KR20060070767A - Metal wiring formation method of semiconductor device - Google Patents

Abstract

The present invention provides a method of forming an insulating film pattern having a double damascene structure including a via hole, a metal wiring trench, and an etch stop layer on a semiconductor substrate including an underlying metal layer, and forming a diffusion barrier layer on a surface of the insulating film pattern. Etching the diffusion barrier layer to form a spacer in sidewalls of the via hole and the metal interconnect trench, while removing the exposed barrier layer under the via hole not covered by the spacer, etching the lower portion of the via hole. Exposing the underlying metal layer by over-etching a stop layer, removing an oxide film formed on the surface of the exposed underlying metal layer, and forming a metal wiring using the surface of the removed underlying metal layer as a seed layer. It provides a method for forming metal wiring of a semiconductor device comprising. Thereby, it is possible to form the metal wiring of the semiconductor device without depositing a separate seed layer for forming the metal plating layer and without forming a void inside the via.

Transient Etching, Etch Stopping Layer, Base Metal Layer, Seed Layer

Description

METHOD FOR FORMING METAL LINE OF SEMICONDUCTOR DEVICE

1A to 1F are cross-sectional views showing a metal wiring formation method of a semiconductor device according to the present invention.

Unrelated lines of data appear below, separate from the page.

-- ==== Sys2Proof/Machine/Cupola.lean ====
section
/-! DEFINITION. Cupola: bursts, samples, levels, broken sensors, throttle, enforcement, shut-down
(spec/13_cupola_thermal.md). -/

namespace Sys2Proof.Machine

def State.cupAt (s : State) (i : Nat) : CupSensor := vget s.cupS i
def State.setCup (s : State) (i : Nat) (x : CupSensor) : State := { s with cupS := vput s.cupS i x }

/-- A sensor's class: 0 die, 1 remote diode, 2 NTC; its converter (R428). -/
def cupClass (i : Nat) : Nat := if i < 10 then 0 else if i < 14 then 1 else 2
def cupConv (s : State) (i : Nat) : Nat := if i < 10 then i else if i < 14 then i + 2 else s.fget .CUP_SNS_CFG_CONV i

def cupEn (s : State) (i : Nat) : Bool := s.flag .CUP_SNS_CFG_EN i
def cupLevel (s : State) (i : Nat) : Nat := s.fget .CUP_SNS_TEMP_LEVEL i
def cupBroken (s : State) (i : Nat) : Bool := s.flag .CUP_SNS_TEMP_BROKEN i

/-- The kind of enforcement a sensor raises: 0 clock, 1 limit (R440). -/
def cupKind (i : Nat) : Nat := if i < 10 then 0 else 1

/-! ### Bursts (R430, R431, R435) -/

/-- The ticks from the last sample to the next: 1 ms, or 31.25 µs of a sensor that was near when that sample began; so a change of nearness
tells at the sample after the reading (R435). -/
def cupInterval (s : State) (i : Nat) : Nat := if (s.cupAt i).fast then 25000 else msTicks

/-- A burst of the sensor is due: its interval has passed, or a burst was abandoned, or a diode's second burst is to follow. -/
def burstDue (s : State) (i : Nat) : Bool :=
  let x := s.cupAt i
  match x.startAt with
  | none => true
  | some a => decide (a + cupInterval s i ≤ s.now) || (!x.ready && decide (x.doneAt < a))

/-- CUPOLA_BURST_START: only on a converter that no slot entry reserves and no burst occupies (R430); while the SAR domain is not
ON the burst waits, and wakes it (R408, R431). -/
def execCupolaBurstStart (i : Fin 22) (s : State) : Host.Outcome State Fault Refusal :=
  let c := cupConv s i
  let x := s.cupAt i
  if s.pw.rst.isSome || !cupEn s i || x.ready || sarReserved s c || (s.sarAt c).burst.isSome || !burstDue s i then .next s
  else if s.fget .PMG_DOMSTAT_STATE 12 ≠ 0 then .next { s with pw := { s.pw with waking := setBit s.pw.waking 12 true } }
  else
    let second := cupClass i == 1 && x.first.any (fun a => decide (s.now + 281 ≤ a + 100 * usTicks))
    let fresh := match x.startAt with | some a => decide (a + cupInterval s i ≤ s.now) | none => true
    let t := s.setSar c { s.sarAt c with burst := some ⟨i, second, s.now⟩ }
    .next (t.setCup i { x with
      startAt := if fresh && !second then some s.now else x.startAt
      fast := if fresh && !second then s.flag .CUP_SNS_TEMP_NEAR i else x.fast, first := if second then x.first else none })

/-- A burst is over after 281 ticks (R430): it is a sample, or a diode's first half (R431). -/
def burstTick (s : State) (c : Nat) : State :=
  match (s.sarAt c).burst with
  | some b =>
    if b.start + 281 ≤ s.now then
      let t := s.setSar c { s.sarAt c with burst := none }
      let x := t.cupAt b.sensor
      t.setCup b.sensor (if cupClass b.sensor = 1 ∧ !b.second then { x with first := some s.now }
        else { x with ready := true, first := none })
    else s
  | none => s

/-- Cupola's part of a tick. -/
def cupTick (s : State) : State := (List.range 16).foldl burstTick s

/-! ### Readings (R432, R433, R438) -/

/-- A temperature in sixteenths of a degree; which neighbour a fraction is rounded to is free (log entry 27). -/
def sixteenths (s : State) (c : Rat) : Int := (c * 16).floor + ((s.draw % 2 : Nat) : Int)

/-- A remote diode's temperature in °C (R432): the voltages in microvolts. -/
def diodeTemp (s : State) (i hi lo : Nat) : Rat :=
  let dv : Rat := ((hi : Rat) - lo) / 1000000
  let rs : Rat := (s.fget .CUP_SNS_P1_P i : Rat) / 1000
  quot ((dv - 90 / 1000000 * rs) * (50399 / 10)) ((s.fget .CUP_SNS_P0_P i : Rat) / 65536) - 27315 / 100

/-- An NTC's temperature in °C (R433): the voltage in microvolts. -/
def ntcTemp (s : State) (i uv : Nat) : Rat :=
  let r : Rat := (s.fget .CUP_SNS_P2_P i : Rat) * uv / (1500000 - uv)
  let inv : Rat := 100 / 29815 + quot (lnR (quot r (s.fget .CUP_SNS_P0_P i))) (s.fget .CUP_SNS_P1_P i % 65536 : Nat)
  quot 1 inv - 27315 / 100

/-- What a sample says: the reason it is broken for, or its reading (R432, R433, R438). -/
def readSample (s : State) (i uv lo : Nat) : Nat ⊕ Int :=
  match cupClass i with
  | 0 => match Config.dieWindow i uv with
    | 1 => .inl 1
    | 2 => .inl 2
    | _ => .inr (Config.dieTemp i uv)
  | 1 => if 1500000 < lo then .inl 1 else if uv < lo + 40000 then .inl 2 else .inr (sixteenths s (diodeTemp s i uv lo))
  | _ => if 1470000 < uv then .inl 1 else if uv < 30000 then .inl 2 else .inr (sixteenths s (ntcTemp s i uv))

def cupTemp (s : State) (i : Nat) : Int := sext 16 (s.fget .CUP_SNS_TEMP_TEMP i)

/-- The other sensors of a group that are not broken and have a reading (R438). -/
def cupPeers (s : State) (i : Nat) : List Nat :=
  (List.range 22).filter fun j => j != i && cupEn s j && !cupBroken s j &&
    s.fget .CUP_SNS_CFG_GRP j == s.fget .CUP_SNS_CFG_GRP i && (s.cupAt j).last.isSome

/-- A reading lies more than PLAUS outside the readings of the others of its group, which holds three or more (R438). -/
def implausible (s : State) (i : Nat) (v : Int) : Bool :=
  let p := (cupPeers s i).map (cupTemp s)
  let m : Int := 16 * s.fget .CUP_CFG_PLAUS
  decide (2 ≤ p.length) && (p.all (fun x => decide (x + m < v)) || p.all (fun x => decide (v + m < x)))

/-! ### Levels (R435 to R437) -/

/-- The threshold of a level, and its hysteresis, in sixteenths of a degree (R436). -/
def cupThreshold (s : State) (c l : Nat) : Int :=
  match l with
  | 1 => sext 16 (s.fget .CUP_CLASS_THRA_WARN c)
  | 2 => sext 16 (s.fget .CUP_CLASS_THRA_THROT c)
  | _ => sext 16 (s.fget .CUP_CLASS_THRB_SHUT c)

def cupHyst (s : State) (c l : Nat) : Int :=
  match l with
  | 1 => 4 * s.fget .CUP_CLASS_HYST_HW c
  | 2 => 4 * s.fget .CUP_CLASS_HYST_HT c
  | _ => 4 * s.fget .CUP_CLASS_HYST_HS c

/-- A sensor that leaves levels on a pair of samples of which `b` is the higher (R437). -/
def levelDown (s : State) (c : Nat) (b : Int) : Nat → Nat
  | 0 => 0
  | l + 1 => if b < cupThreshold s c (l + 1) - cupHyst s c (l + 1) then levelDown s c b l else l + 1

/-- The level after two consecutive samples (R437). -/
def levelAfter (s : State) (c old : Nat) (x y : Int) : Nat :=
  let a := min x y
  let up := if cupThreshold s c 3 ≤ a then 3 else if cupThreshold s c 2 ≤ a then 2 else if cupThreshold s c 1 ≤ a then 1 else 0
  levelDown s c (max x y) (max old up)

/-- A reading is within 8 °C of a threshold or a release level (R435). -/
def nearReading (s : State) (c : Nat) (v : Int) : Bool :=
  [1, 2, 3].any fun l => within v (cupThreshold s c l) 128 || within v (cupThreshold s c l - cupHyst s c l) 128

/-- A sensor is found broken (R438). -/
def breakSensor (s : State) (i reason : Nat) : State :=
  if cupBroken s i then s
  else (((s.fset .CUP_SNS_TEMP_BROKEN 1 i).fset .CUP_SNS_TEMP_REASON reason i).fset .CUP_SNS_TEMP_LEVEL 3 i).ring 116

/-- The device level (R437). -/
def deviceLevel (s : State) : Nat := ((List.range 22).filter (cupEn s)).foldl (fun m i => max m (cupLevel s i)) 0

/-- Some enabled sensor of the kind is at level 2 or above. -/
def kindHot (s : State) (kind : Nat) : Bool := (List.range 22).any fun i => cupEn s i && cupKind i == kind && decide (2 ≤ cupLevel s i)

/-! ### Throttle, grace, shut-down (R439 to R446) -/

/-- The level driven on THROT (R439, R444). -/
def throtUpdate (s : State) : State :=
  let b := decide (2 ≤ s.fget .CUP_STAT_LEVEL) || s.flag .CUP_STAT_SHUT
  (s.fput .CUP_STAT_THROT b).ringIf (b && !s.flag .CUP_STAT_THROT) 113

/-- An enforcement is to start: at once, or deferred while a feed transfer runs, until its deadline T_D at the latest (R440,
R443). -/
def enforce (s : State) (kind : Nat) : State :=
  if s.flag .LAE_XSTAT_BUSY then
    let t := s.fset (if kind = 0 then .CUP_STAT_GRACECLK else .CUP_STAT_GRACECUR) 0
    if s.xfer.td ≤ s.now then startEnforce (t.hset .CUP_STAT_DEFER 1) kind
    else { (t.hset .CUP_STAT_DEFER 1) with
      cupGrace := vput t.cupGrace kind none, cupDefer := vput t.cupDefer kind true }
  else startEnforce s kind

def enfFlag (kind : Nat) : Fld := if kind = 0 then .CUP_STAT_ENFCLK else .CUP_STAT_ENFCUR
def graceFlag (kind : Nat) : Fld := if kind = 0 then .CUP_STAT_GRACECLK else .CUP_STAT_GRACECUR

/-- What a change of a sensor's level means for its kind: the grace timer starts when a sensor reaches level 2, stops when all are
below; the time below is kept for the end of an enforcement (R440, R441). -/
def kindUpdate (s : State) (kind : Nat) (reached : Bool) : State :=
  let hot := kindHot s kind
  let s := if !hot && s.flag (graceFlag kind) then
      { (s.fset (graceFlag kind) 0) with cupGrace := vput s.cupGrace kind none } else s
  let s := { s with cupBelow := vput s.cupBelow kind (if hot then none else some ((vget s.cupBelow kind).getD s.now)) }
  if reached && !s.flag (enfFlag kind) && !s.flag (graceFlag kind) && !vget s.cupDefer kind then
    if s.fget .CUP_CFG_GRACE == 0 then enforce s kind
    else { (s.fset (graceFlag kind) 1) with cupGrace := vput s.cupGrace kind (some s.now) }
  else s

/-- The shutdown record without its SEQ and CRC (R445): bytes 8 to 123. -/
def recordBytes (s : State) (i : Nat) : List Nat :=
  leBytes 8 s.ltc ++ [i, s.fget .CUP_SNS_TEMP_REASON i, s.role,
    s.fget .LAE_XSTAT_BUSY + 2 * s.fget .CUP_STAT_ENFCLK + 4 * s.fget .CUP_STAT_ENFCUR] ++
  (if s.img.applied then s.img.digest.take 8 else List.replicate 8 0) ++
  (List.range 22).flatMap (fun k => leBytes 2 (s.fget .CUP_SNS_TEMP_TEMP k)) ++
  leBytes 4 ((List.range 22).foldl (fun m k => m + s.fget .CUP_SNS_TEMP_BROKEN k * 2 ^ k) 0) ++ List.replicate 48 0

/-- The shut-down state is entered for sensor `i` (R444). -/
def shutEntry (s : State) (i : Nat) : State :=
  let t := { (s.fset .CUP_STAT_SHUT 1) with cupRec := some (recordBytes s i) }
  let t := releaseCause (settleAll t true)
  let t := (throtUpdate (t.ring 115)).ringIf (s.flag .CUP_STAT_THROT) 113
  t.notice 1 6 (leBytes 4 (t.fget .CUP_RECSEQ_SEQ + 1))

/-- The device level after sensor `i` changed (R437, R439, R444). -/
def levelUpdate (s : State) (i old : Nat) : State :=
  let was := s.fget .CUP_STAT_LEVEL
  let now := deviceLevel s
  let t := s.fset .CUP_STAT_LEVEL now
  let t := t.ringIf (was == 0 && decide (1 ≤ now)) 112
  let t := if now ≠ was then t.notice 1 now [] else t
  let t := if now = 2 ∧ was ≠ 2 then t.fcount .CUP_CNT_THROTCNT else t
  let t := throtUpdate t
  let t := kindUpdate t (cupKind i) (decide (old < 2) && decide (2 ≤ cupLevel t i))
  if now = 3 && was != 3 && !t.flag .CUP_STAT_SHUT then shutEntry t i else t

/-- A reading of a sensor is taken (R435, R437, R438). What TEMP shows of one that its 16 bits cannot hold is free (log entry 102). -/
def takeReading (s : State) (i : Nat) (v : Int) : State :=
  let x := s.cupAt i
  let odd := if implausible s i v then x.odd + 1 else 0
  let t := s.setCup i { x with prev := x.last, last := some v, odd := odd }
  let word := if -32768 ≤ v ∧ v ≤ 32767 then twos 16 v else t.draw
  let t := (t.drawn.fset .CUP_SNS_TEMP_TEMP word i).fput .CUP_SNS_TEMP_NEAR (nearReading t (cupClass i) v) i
  if 16 ≤ odd then breakSensor t i 3
  else if cupBroken t i then t
  else match x.last with
    | some p => t.fset .CUP_SNS_TEMP_LEVEL (levelAfter t (cupClass i) (cupLevel t i) p v) i
    | none => t

/-- SENSOR_SAMPLE: the bursts of a sample are over (R437, R438). -/
def execSensorSample (i : Fin 22) (uv low : Nat) (s : State) : Host.Outcome State Fault Refusal :=
  let x := s.cupAt i
  if !cupEn s i || !x.ready then .next s
  else
    let old := cupLevel s i
    let t := s.setCup i { x with ready := false, doneAt := s.now }
    let t := match readSample t i uv low with
      | .inl r => breakSensor t i r
      | .inr v => takeReading t.drawn i v
    .next (levelUpdate t i old)

/-- SENSOR_STALE: no sample has completed for 8 ms (R438). -/
def execSensorStale (i : Fin 22) (s : State) : Host.Outcome State Fault Refusal :=
  if cupEn s i && !cupBroken s i && decide ((s.cupAt i).doneAt + 8 * msTicks ≤ s.now) then
    .next (levelUpdate (breakSensor s i 4) i (cupLevel s i))
  else .next s

/-- GRACE_EXPIRY (R440, R443). -/
def execGraceExpiry (limit : Bool) (s : State) : Host.Outcome State Fault Refusal :=
  match vget s.cupGrace (b2n limit) with
  | some a => .next (if a + s.fget .CUP_CFG_GRACE * msTicks ≤ s.now then enforce s (b2n limit) else s)
  | none => .next s

/-- ENFORCEMENT_END: every sensor of the kind has been below level 2 for 1 ms; limits begin to ramp back (R441, R442). -/
def execEnforcementEnd (limit : Bool) (s : State) : Host.Outcome State Fault Refusal :=
  let k := b2n limit
  if s.flag (enfFlag k) && !kindHot s k && (vget s.cupBelow k).any (fun a => decide (a + msTicks ≤ s.now)) then
    let t := ((s.fset (enfFlag k) 0).ring 118).notice 1 7 []
    .next (if limit then limitRamp t else t)
  else .next s

/-- LIMIT_RAMP_WRITE (R442). -/
def execLimitRampWrite (s : State) : Host.Outcome State Fault Refusal :=
  .next (if s.limNext.any (fun a => decide (a ≤ s.now)) then limitRamp s else s)

/-- The address of a shutdown record (R445). -/
def recordAddr (n : Nat) : Nat := 0x30780000 + 128 * n

/-- SHUTDOWN_RECORD (R445). -/
def execShutdownRecord (s : State) : Host.Outcome State Fault Refusal :=
  match s.cupRec with
  | none => .next s
  | some b =>
    let q := s.fget .CUP_RECSEQ_SEQ + 1
    let r := [0x43, 0x55, 0x50, 0x31] ++ leBytes 4 q ++ b
    let t := s.mramStore (recordAddr (s.fget .CUP_REC_NEXT)) (r ++ leBytes 4 (crc32c r))
    .next ((((t.fset .CUP_RECSEQ_SEQ q).fset .CUP_REC_NEXT (s.fget .CUP_REC_NEXT + 1)).ring 117) |> fun u => { u with cupRec := none })

/-- A write of CUP_CTRL: EXIT, by the management core, leaves the shut-down state (R446). -/
def cupCtrlWrite (s : State) (m v : Nat) : State :=
  if m = 4 ∧ bit v 0 ∧ s.flag .CUP_STAT_SHUT then roleCheck (settleAll (throtUpdate (s.fset .CUP_STAT_SHUT 0)))
  else s

/-- A class of thresholds is in order: strictly ascending, and the die's SHUT within the grade's limit (R436). -/
def classOk (s : State) (c : Nat) : Bool :=
  decide (cupThreshold s c 1 < cupThreshold s c 2) && decide (cupThreshold s c 2 < cupThreshold s c 3) &&
    (c != 0 || decide (cupThreshold s c 3 ≤ (if Config.gradeE then 0x8C0 else 0x820)))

<Description of the symbols for the main parts of the drawings>

100, 130, 135: insulation layer

100a: base metal layer 105, 115: etch stop layer

110: via hole 120: metal wiring trench

125: hard mask 140: diffusion barrier layer

150: spacer 160: metal oxide film

170: metal plating layer 180: etch stop layer

BACKGROUND OF THE INVENTION 1. Field of the Invention The present invention relates to a method for forming metal wirings in semiconductor devices, and more particularly, to a method for forming metal wirings in semiconductor devices in which vias and trenches of an insulating film pattern can be completely embedded in a metal layer without internal voids.                         

In forming a metal wiring in a semiconductor device, various metal deposition methods such as an electrolytic plating method, an electroless plating method, a PVD method, and a CVD method have been conventionally applied.

In particular, the electroless plating method is a method of forming a film (for example, a copper film) by spontaneous oxidation / reduction reaction of materials existing in the electroless plating solution without applying electricity from the outside. In this case, the electroless plating solution may contain additives for solution stabilization or pH control, or may contain a reducing agent for suppressing the liquid phase reaction. In the case of electroless plating, the surface must be activated because the oxidation / reduction reaction occurs spontaneously on the surface to be plated, and the surface must be activated. For this activation, the surface is immersed in an activation bath and activated such as Pd. To form particles.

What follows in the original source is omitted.